_What to do:_ Give back exactly the lines that run from the beginning of the entries to the line containing "false true ..", both included, and nothing else.

_Stored data:_
###

-- ==== Sys2Proof/Machine/MemAccess.lean ====
section
/-! DEFINITION. Loads, stores, atomics, LL.D and SC.D, fences, prefetches and ZERO.L (R31 to R39, R217 to R229). -/

namespace Sys2Proof.Machine

/-- The address of a lane's access. -/
def laneVa (s : State) (x : UCtx) (a : Nat) (off : Int) (i : Nat) : Nat := effAddr (s.thr x.u i) a off

/-- A plain or ordered load; with an order it is an acquire and naturally aligned (R31, R32, R34). -/
def beginLoad (s : State) (x : UCtx) (sgn fp : Bool) (size rd a : Nat) (off : Int) (hint ord scope : Nat) : Option Out :=
  (s.beginOp x { need := .load, size := 2 ^ size, ordered := ord != 0, excl := false } (.load (2 ^ size) sgn fp)
    (laneVa s x a off) (fun _ => (0, 0)) rd hint scope 0 none).map .next

/-- A plain or ordered store (R31, R32, R34). -/
def beginSt (s : State) (x : UCtx) (fp : Bool) (size rt a : Nat) (off : Int) (hint ord scope : Nat) : Option Out :=
  let val (i : Nat) : Nat := if fp then ((s.thr x.u i).getF rt).toNat else ((s.thr x.u i).getG rt).toNat
  (s.beginStore x { need := .store, size := 2 ^ size, ordered := ord != 0, excl := false } (laneVa s x a off) val hint
    (if ord = 0 then none else some scope)).map .next

/-- LD (R31). -/
def execLd (u : Agent) (iw : IWord) (s : State) : Out :=
  issue u iw s (fun op => match op with | .load false false .. => true | _ => false) (fun s1 x op => match op with
    | .load sgn fp size rd a off hint ord scope => beginLoad s1 x sgn fp size rd a off hint ord scope
    | _ => some (.refused .wordsOfAnotherRow))

/-- LDS (R31). -/
def execLds (u : Agent) (iw : IWord) (s : State) : Out :=
  issue u iw s (fun op => match op with | .load true false .. => true | _ => false) (fun s1 x op => match op with
    | .load sgn fp size rd a off hint ord scope => beginLoad s1 x sgn fp size rd a off hint ord scope
    | _ => some (.refused .wordsOfAnotherRow))

/-- FLD (R31). -/
def execFld (u : Agent) (iw : IWord) (s : State) : Out :=
  issue u iw s (fun op => match op with | .load false true .. => true | _ => false) (fun s1 x op => match op with
    | .load sgn fp size rd a off hint ord scope => beginLoad s1 x sgn fp size rd a off hint ord scope
    | _ => some (.refused .wordsOfAnotherRow))

/-- ST (R31). -/
def execSt (u : Agent) (iw : IWord) (s : State) : Out :=
  issue u iw s (fun op => match op with | .store false .. => true | _ => false) (fun s1 x op => match op with
    | .store fp size rt a off hint ord scope => beginSt s1 x fp size rt a off hint ord scope
    | _ => some (.refused .wordsOfAnotherRow))

/-- FST (R31). -/
def execFst (u : Agent) (iw : IWord) (s : State) : Out :=
  issue u iw s (fun op => match op with | .store true .. => true | _ => false) (fun s1 x op => match op with
    | .store fp size rt a off hint ord scope => beginSt s1 x fp size rt a off hint ord scope
    | _ => some (.refused .wordsOfAnotherRow))

/-- Ordered load (R34). -/
def execOrderedLoad (u : Agent) (iw : IWord) (s : State) : Out :=
  issue u iw s (fun op => match op with | .oload .. => true | _ => false) (fun s1 x op => match op with
    | .oload size rd a off hint ord scope => beginLoad s1 x false false size rd a off hint ord scope
    | _ => some (.refused .wordsOfAnotherRow))

/-- Ordered store (R34). -/
def execOrderedStore (u : Agent) (iw : IWord) (s : State) : Out :=
  issue u iw s (fun op => match op with | .ostore .. => true | _ => false) (fun s1 x op => match op with
    | .ostore size rt a off hint ord scope => beginSt s1 x false size rt a off hint ord scope
    | _ => some (.refused .wordsOfAnotherRow))

/-- The operation that an opcode and sub field name (R35). -/
def amoName (k : Nat) : AmoOp :=
  match k with
  | 0 => .add | 1 => .and | 2 => .or | 3 => .xor | 4 => .swap | 5 => .cas | 6 => .min | 7 => .max
  | 8 => .minu | 9 => .maxu | _ => .fadd

/-- An atomic: one request for each line, performed at the home under NORMAL (R35, R36, R67). -/
def beginAmo (s : State) (x : UCtx) (k : Nat) (wide : Bool) (rd a b : Nat) (off : Int) (ord scope : Nat) : Option Out :=
  (s.beginOp x { need := .store, size := if wide then 8 else 4, ordered := true, excl := true } (.amo (amoName k) wide)
    (laneVa s x a off) (fun i => (((s.thr x.u i).getG b).toNat, ((s.thr x.u i).getG rd).toNat)) rd 1 scope 0
    (if ord ≥ 2 then some scope else none)).map .next

/-- AMO.ADD, AND, OR, XOR (R35). -/
def execAmoAddAndOrXor (u : Agent) (iw : IWord) (s : State) : Out :=
  issue u iw s (fun op => match op with | .amo k .. => k < 4 | _ => false) (fun s1 x op => match op with
    | .amo k wide rd a b off _ ord scope => beginAmo s1 x k wide rd a b off ord scope
    | _ => some (.refused .wordsOfAnotherRow))

/-- AMO.SWAP, CAS, MIN, MAX (R35). -/
def execAmoSwapCasMinMax (u : Agent) (iw : IWord) (s : State) : Out :=
  issue u iw s (fun op => match op with | .amo k .. => 4 ≤ k && k < 8 | _ => false) (fun s1 x op => match op with
    | .amo k wide rd a b off _ ord scope => beginAmo s1 x k wide rd a b off ord scope
    | _ => some (.refused .wordsOfAnotherRow))

/-- AMO.MINU, MAXU, FADD (R35). -/
def execAmoMinuMaxuFadd (u : Agent) (iw : IWord) (s : State) : Out :=
  issue u iw s (fun op => match op with | .amo k .. => 8 ≤ k | _ => false) (fun s1 x op => match op with
    | .amo k wide rd a b off _ ord scope => beginAmo s1 x k wide rd a b off ord scope
    | _ => some (.refused .wordsOfAnotherRow))

/-- LL.D: an older reservation ends; the new one is set when the line is in E or M (R37, R204). -/
def execLlD (u : Agent) (iw : IWord) (s : State) : Out :=
  issue u iw s (fun op => match op with | .ll .. => true | _ => false) (fun s1 x op => match op with
    | .ll rd a off hint _ scope =>
      ((s1.mapThr x (fun t => { t with resv := none })).beginOp x
        { need := .load, size := 8, ordered := true, excl := true, llsc := true } .ll
        (laneVa s1 x a off) (fun _ => (0, 0)) rd hint scope 5 none).map .next
    | _ => some (.refused .wordsOfAnotherRow))

/-- Lanes of an SC.D whose store will be tried: the lowest lane of each line that holds a valid reservation on it. -/
def scWinners (s : State) (x : UCtx) : List LAcc → List Nat → List Nat
  | [], _ => []
  | a :: r, taken =>
    let l := a.pa / 128
    if taken.elem l || (s.thr x.u a.lane).resv ≠ some l then scWinners s x r taken
    else a.lane :: scWinners s x r (l :: taken)

/-- Whether a lane's SC.D fails spuriously: at most once in 16 executions of a conforming loop (R228, R229). -/
def Thr.scMayFail (t : Thr) : Bool := !(t.llOk && t.llLen + 1 ≤ 16) || t.scSince ≥ 16

/-- SC.D: the lanes that may succeed go to their cache with the value, and the others have failed (R37, R66, R228). -/
def beginSc (s : State) (x : UCtx) (rd a b : Nat) (off : Int) (hint ord scope : Nat) : Option Out :=
  match s.checkAll x { need := .store, size := 8, ordered := true, excl := true, llsc := true } (laneVa s x a off) x.act with
  | .wait => none
  | .bad s1 => some (.next s1)
  | .ok s1 l =>
    let (k, s2) := s1.stamp
    let win0 := scWinners s2 x (l.map (·.a)) []
    let spur := win0.filter (fun i => (s2.thr x.u i).scMayFail && Config.scFails (k * 64 + i))
    let win := win0.filter (fun i => !spur.elem i)
    let lines := lineReqs hint (l.filter (fun t => win.elem t.a.lane))
    let accs := l.map (fun t => { t.a with op1 := ((s2.thr x.u t.a.lane).getG b).toNat, old := if win.elem t.a.lane then 0 else 1 })
    let s3 := l.foldl (fun s3 t =>
      let i := t.a.lane
      let y := s3.thr x.u i
      s3.setThr x.u i { y with resv := if win.elem i then y.resv else none,
                               scSince := if spur.elem i then 0 else y.scSince + 1 }) s2
    let p : PendOp := { u := x.u, kind := .sc, rd := rd, accs := accs, lines := lines, len := x.len, cls := 1,
                        scope := scope, launch := unitLaunch s3 x.u }
    let same := s3.sameLine x.u lines true
    let sids := if ord = 2 then s3.relStores x.u scope ++ same.filter (fun i => !(s3.relStores x.u scope).elem i) else same
    some (.next (s3.runBarrier x.u { sids := sids, op := some p, scope := if ord = 2 && same.isEmpty then scope else 4 } x.all))

def execScD (u : Agent) (iw : IWord) (s : State) : Out :=
  issue u iw s (fun op => match op with | .sc .. => true | _ => false) (fun s1 x op => match op with
    | .sc rd a b off hint ord scope => beginSc s1 x rd a b off hint ord scope
    | _ => some (.refused .wordsOfAnotherRow))

/-- A fence waits for older stores; older loads are complete when the next instruction issues (R220, R236). -/
def fenceOn (s : State) (x : UCtx) (sids : List Nat) (scope : Nat := 4) : Option Out :=
  some (.next (s.runBarrier x.u { sids := sids, adv := x.len, act := x.act.length, scope := scope } x.all))

/-- FENCE (R38, R222). -/
def execFence (u : Agent) (iw : IWord) (s : State) : Out :=
  issue u iw s (fun op => match op with | .fence k _ => k = 0 | _ => false) (fun s1 x op => match op with
    | .fence _ scope => fenceOn s1 x (s1.relStores x.u scope) scope
    | _ => some (.refused .wordsOfAnotherRow))

/-- FENCE.ACQ (R38, R221). -/
def execFenceAcq (u : Agent) (iw : IWord) (s : State) : Out :=
  issue u iw s (fun op => match op with | .fence k _ => k = 1 | _ => false) (fun s1 x _ => fenceOn s1 x [])

/-- FENCE.REL (R38, R222). -/
def execFenceRel (u : Agent) (iw : IWord) (s : State) : Out :=
  issue u iw s (fun op => match op with | .fence k _ => k = 2 | _ => false) (fun s1 x op => match op with
    | .fence _ scope => fenceOn s1 x (s1.relStores x.u scope) scope
    | _ => some (.refused .wordsOfAnotherRow))

/-- FENCE.IO waits for the completion of every older store (R38, R226, R227). -/
def execFenceIo (u : Agent) (iw : IWord) (s : State) : Out :=
  issue u iw s (fun op => match op with | .fenceIo => true | _ => false) (fun s1 x _ => fenceOn s1 x (s1.olderStores x.u))

/-- The fetch buffer of a compute-die core is empty (R197). -/
def State.dropIbuf (s : State) (u : Agent) : State :=
  match u with
  | .core _ => s
  | .grp c _ => s.setCoreS c { s.coreS c with ibuf := [] }

/-- FENCE.I: the unit's older stores are where its fetches see them, and its fetch buffer is empty (R38, R197). -/
def execFenceI (u : Agent) (iw : IWord) (s : State) : Out :=
  issue u iw s (fun op => match op with | .fenceI => true | _ => false) (fun s1 x _ =>
    let s2 := s1.dropIbuf x.u
    fenceOn s2 x (s2.olderStores x.u))

/-- Line addresses that a prefetch of the lanes names, each once; a denied translation is dropped (R247). -/
def pfLines (s : State) (x : UCtx) (need : Need) (a : Nat) : List Nat → State × List (Nat × Nat) × Bool
  | [] => (s, [], false)
  | i :: r =>
    let who := match x.u with | .core n => XWho.core n | .grp c _ => XWho.cd c (s.unitAsid x.u)
    let go (s1 : State) (e : List (Nat × Nat)) : State × List (Nat × Nat) × Bool :=
      let (s2, l, w) := pfLines s1 x need a r
      (s2, e ++ l.filter (fun y => !e.any (fun z => z.1 = y.1)), w)
    match s.translate who need (laneVa s x a 0 i) with
    | .wait => (s, [], true)
    | .bus s1 _ | .poison s1 _ | .fault s1 .. => go s1 []
    | .ok s1 pa dev h w _ =>
      let p := s1.partAt pa dev h w
      if p.mem = .cached then go s1 [(pa / 128, pickHint 0 dev p)] else go s1 []

/-- A prefetch asks for the lines that its cache does not hold, and never faults (R39). -/
def beginPf (s : State) (x : UCtx) (w : Bool) (a : Nat) : Option Out :=
  let (s1, ls, wait) := pfLines s x (if w then .store else .load) a x.act
  if wait then none
  else
    let c := agCache x.u
    let s2 := ls.foldl (fun s2 e =>
      let r := if w then s2.missStore c e.1 4 e.2 .none'
               else if (s2.cline c e.1).st = .I then s2.missLoad c e.1 4 e.2 .none' else none
      r.getD s2) s1
    some (.next (s2.next x))

/-- PF.R (R39). -/
def execPfR (u : Agent) (iw : IWord) (s : State) : Out :=
  issue u iw s (fun op => match op with | .pf false _ => true | _ => false) (fun s1 x op => match op with
    | .pf w a => beginPf s1 x w a
    | _ => some (.refused .wordsOfAnotherRow))

/-- PF.W (R39). -/
def execPfW (u : Agent) (iw : IWord) (s : State) : Out :=
  issue u iw s (fun op => match op with | .pf true _ => true | _ => false) (fun s1 x op => match op with
    | .pf w a => beginPf s1 x w a
    | _ => some (.refused .wordsOfAnotherRow))

/-- ZERO.L: one store of zeros to the whole line (R39). -/
def execZeroL (u : Agent) (iw : IWord) (s : State) : Out :=
  issue u iw s (fun op => match op with | .zerol _ => true | _ => false) (fun s1 x op => match op with
    | .zerol a =>
      (s1.beginStore x { need := .store, size := 128, ordered := false, excl := false }
        (fun i => laneVa s1 x a 0 i / 128 * 128) (fun _ => 0) 0 none).map .next
    | _ => some (.refused .wordsOfAnotherRow))

end Sys2Proof.Machine
end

###

_Answer to the exercise:_
-- ==== Sys2Proof/Machine/MemAccess.lean ====
section
/-! DEFINITION. Loads, stores, atomics, LL.D and SC.D, fences, prefetches and ZERO.L (R31 to R39, R217 to R229). -/

namespace Sys2Proof.Machine

/-- The address of a lane's access. -/
def laneVa (s : State) (x : UCtx) (a : Nat) (off : Int) (i : Nat) : Nat := effAddr (s.thr x.u i) a off

/-- A plain or ordered load; with an order it is an acquire and naturally aligned (R31, R32, R34). -/
def beginLoad (s : State) (x : UCtx) (sgn fp : Bool) (size rd a : Nat) (off : Int) (hint ord scope : Nat) : Option Out :=
  (s.beginOp x { need := .load, size := 2 ^ size, ordered := ord != 0, excl := false } (.load (2 ^ size) sgn fp)
    (laneVa s x a off) (fun _ => (0, 0)) rd hint scope 0 none).map .next

/-- A plain or ordered store (R31, R32, R34). -/
def beginSt (s : State) (x : UCtx) (fp : Bool) (size rt a : Nat) (off : Int) (hint ord scope : Nat) : Option Out :=
  let val (i : Nat) : Nat := if fp then ((s.thr x.u i).getF rt).toNat else ((s.thr x.u i).getG rt).toNat
  (s.beginStore x { need := .store, size := 2 ^ size, ordered := ord != 0, excl := false } (laneVa s x a off) val hint
    (if ord = 0 then none else some scope)).map .next

/-- LD (R31). -/
def execLd (u : Agent) (iw : IWord) (s : State) : Out :=
  issue u iw s (fun op => match op with | .load false false .. => true | _ => false) (fun s1 x op => match op with
    | .load sgn fp size rd a off hint ord scope => beginLoad s1 x sgn fp size rd a off hint ord scope
    | _ => some (.refused .wordsOfAnotherRow))

/-- LDS (R31). -/
def execLds (u : Agent) (iw : IWord) (s : State) : Out :=
  issue u iw s (fun op => match op with | .load true false .. => true | _ => false) (fun s1 x op => match op with
    | .load sgn fp size rd a off hint ord scope => beginLoad s1 x sgn fp size rd a off hint ord scope
    | _ => some (.refused .wordsOfAnotherRow))

/-- FLD (R31). -/
def execFld (u : Agent) (iw : IWord) (s : State) : Out :=
  issue u iw s (fun op => match op with | .load false true .. => true | _ => false) (fun s1 x op => match op with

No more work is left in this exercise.